The narrator’s description of the setting presents the house and its immediate surroundings not through architectural features, but through the ubiquity of the Pyncheons’ presence and ownership of the town. Street, house, and tree bear their name, and this designation immediately suggests the importance of the family’s legacy, as they have left their mark on their immediate surroundings.
“The aspect of the venerable mansion has always affected me like a human countenance, bearing the traces not only of outward norm and sunshine, but expressive also of the long lapse of mortal life, and accompanying vicissitudes, that have passed within.”
The narrator’s description of the house as affecting him “like a human countenance” and his insistence that it is “expressive” of “mortal life” and the “accompanying vicissitudes” that have taken place within its walls emphasizes the symbolic important of the house: It is not just a physical setting, but an embodiment of the complicated human behaviors and emotions that have shaped it (See: Symbols & Motifs).

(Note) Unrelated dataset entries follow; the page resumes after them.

-- ==== Sys2Proof/Machine/Sched.lean ====
section
/-!
DEFINITION. Work queues, ENQ, STQ, idempotent regions, placement of workgroups, pre-emption, save, flush, resumption and
ends (15_scheduling R345 to R365; 13_sync_wait R312, R313; 11_copy R265; 10_matrix R243). Choices of the device come from
`picks` (assumption logs 4 and 20).
-/

namespace Sys2Proof.Machine

/-! ## Queue headers (R345, R346) -/

/-- The counters of a queue's header. -/
structure QueueHead where
  pub : Nat
  con : Nat
  rsv : Nat
  asg : Nat

/-- The header of a queue as it stands in memory, once the device may read it. A page that system software has taken away
reads as zeros (R345 lets the device start anything then). -/
def State.queueHead (s : State) (core part : Nat) (q : Queue) : State × QueueHead :=
  match s.readBytes core part q.qbase 32 with
  | (s, some bs) =>
    let w (i : Nat) : Nat := ((qwords bs).getD i 0).toNat
    (s, { pub := w 0, con := w 1, rsv := w 2, asg := w 3 })
  | (s, none) => (s, { pub := 0, con := 0, rsv := 0, asg := 0 })

/-- One word of the header. -/
def State.setQueueWord (s : State) (core part : Nat) (q : Queue) (i v : Nat) : State :=
  s.engineWrite core part (q.qbase + 8 * i) (leBytes 8 (v % 2 ^ 64))

/-- R346: the address of an item. -/
def Queue.itemAt (q : Queue) (x : Nat) : Nat := q.qbase + 64 + x % q.depth * 32

/-- R336: ownership that the header of a queue, or an item of it, still lacks. -/
def State.headLacks (s : State) (core part : Nat) (q : Queue) (write : Bool) : Option Nat :=
  s.lacks core part write q.qbase 32

def State.itemLacks (s : State) (core part : Nat) (q : Queue) (write : Bool) (x : Nat) : Option Nat :=
  s.lacks core part write (q.itemAt x) 32

def State.pipeline? (s : State) (part handle : Nat) : Option Pipeline :=
  (s.part? part).bind fun p => p.pipelines.find? (·.handle == handle)

def State.stage? (s : State) (part handle stage : Nat) : Option Stage :=
  (s.pipeline? part handle).bind fun p => p.stages[stage]?

def State.updPipeline (s : State) (part handle : Nat) (f : Pipeline → Pipeline) : State :=
  s.updPart part fun p => { p with pipelines := updateWhere (fun x => x.handle == handle) f p.pipelines }

def State.updStage (s : State) (part handle stage : Nat) (f : Stage → Stage) : State :=
  s.updPipeline part handle fun p => { p with stages := p.stages.modify stage f }

def Pipeline.queue? (p : Pipeline) (j : Nat) : Option Queue := (p.queues.getD j none)

def State.updQueue (s : State) (part handle j : Nat) (f : Queue → Queue) : State :=
  s.updPipeline part handle fun p => { p with queues := p.queues.modify j fun q => q.map f }

/-! ## ENQ, STQ (R363, R364) -/

/-- R363: one thread's push, a release at .pkg. -/
def State.pushItem (s : State) (w : Workgroup) (q : Queue) (r : TRef) (t : Thread) (pd vs : Nat) : State :=
  let h := s.queueHead w.core w.part q
  let s := h.1
  if h.2.rsv - h.2.con ≥ q.depth then s.updThread r fun t => t.setPred pd false
  else
    let x := h.2.rsv
    let item := (List.range 8).flatMap fun i => leBytes 4 (t.reg (vs + i)).toNat
    let s := (s.orderActions w.core 2 2).setQueueWord w.core w.part q 2 (x + 1)
    let s := s.engineWrite w.core w.part (q.itemAt x) item
    let s := s.setQueueWord w.core w.part q 0 (x + 1)
    s.updThread r fun t => { t.setPred pd true with taint := true }

/-- The workgroup of a thread and queue j of its pipeline. -/
def State.queueOf (s : State) (r : TRef) (j : Nat) : Option (Workgroup × Queue) :=
  (s.wg? r.wg).bind fun w => ((s.pipeline? w.part w.handle).bind (·.queue? j)).map fun q => (w, q)

/-- R363: the members of a group that push, in order. -/
def State.pushers (s : State) (g : Group) (acts : Thread → Bool) (j : Nat) : List TRef :=
  (s.active g).filter fun r => (s.thread? r).any (fun t => acts t && !t.isHelper)
    && (s.wg? r.wg).any fun w => w.omask.getLsbD j

/-- R336, R363: a pool granule that the header, or the item that some member pushes, still lacks: its partition and place. -/
def State.pushLacks (s : State) (g : Group) (acts : Thread → Bool) (j : Nat) : Option (Nat × Nat) :=
  let rs := s.pushers g acts j
  rs.zipIdx.findSome? fun x => (s.queueOf x.1 j).bind fun v =>
    let w := v.1
    let h := (s.queueHead w.core w.part v.2).2
    let before := ((rs.take x.2).filter fun r => (s.wg? r.wg).any fun y => y.part == w.part && y.handle == w.handle).length
    ((s.headLacks w.core w.part v.2 true).orElse fun _ =>
      if h.rsv + before - h.con ≥ v.2.depth then none
      else s.itemLacks w.core w.part v.2 true (h.rsv + before)).map fun pa => (w.part, pa)

/-- ENQ (R363): threads push in ascending lane order, once the granules of the queue are held (R336); a helper pushes
nothing. -/
def execEnq (o : EnqFArgs) (s : State) : Answer :=
  let acts (t : Thread) : Bool := t.guard o.guard false
  let j := o.queue.toNat
  let vs := o.vs.toNat
  let regs := (List.range 8).map (vs + ·)
  let ask (g : Group) (s : State) : State := (s.pushLacks g acts j).elim s fun x => s.askPool x.1 x.2 true
  issue {} regs (fun g s => ask g (fillSources {} acts regs g s))
    (fun g s => (s.pushLacks g acts j).isSome || (s.active g).any fun r =>
      (s.thread? r).any fun t => acts t && s.releaseWaits r 2 s.nextId)
    (fun g s => s.eachActing g acts fun _ r t s =>
      match s.wg? r.wg with
      | none => s
      | some w =>
        if !w.omask.getLsbD j then s.raise r { code := codeProtection, addr := BitVec.ofNat 64 j } (g.site g.pc)
        else if t.isHelper then s.updThread r fun t => t.setPred o.pd.toNat true
        else match s.queueOf r j with
          | some (w, q) => s.pushItem w q r t o.pd.toNat vs
          | none => s.updThread r fun t => t.setPred o.pd.toNat false) s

“The mode of his death, too, affects the mind differently, in our day, from what it did a century and a half ago. It was a death that blasted with strange horror the humble name of the dweller in the cottage, and made it seem almost a religious act to drive the plough over the little area of his habitation, and obliterate his place and memory from among men.”
The narrator exists in the present moment of the narrative, attempting at the same time to understand, without excusing, the killing of Matthew Maule. Maule is executed after being accused of witchcraft in the midst of the Salem witch trials, and the narrator links the execution of Maule directly to the clearing of Maule’s land, which Colonel Pyncheon then seizes. This foundational act of violence introduces The Legacy of Violence into the narrative.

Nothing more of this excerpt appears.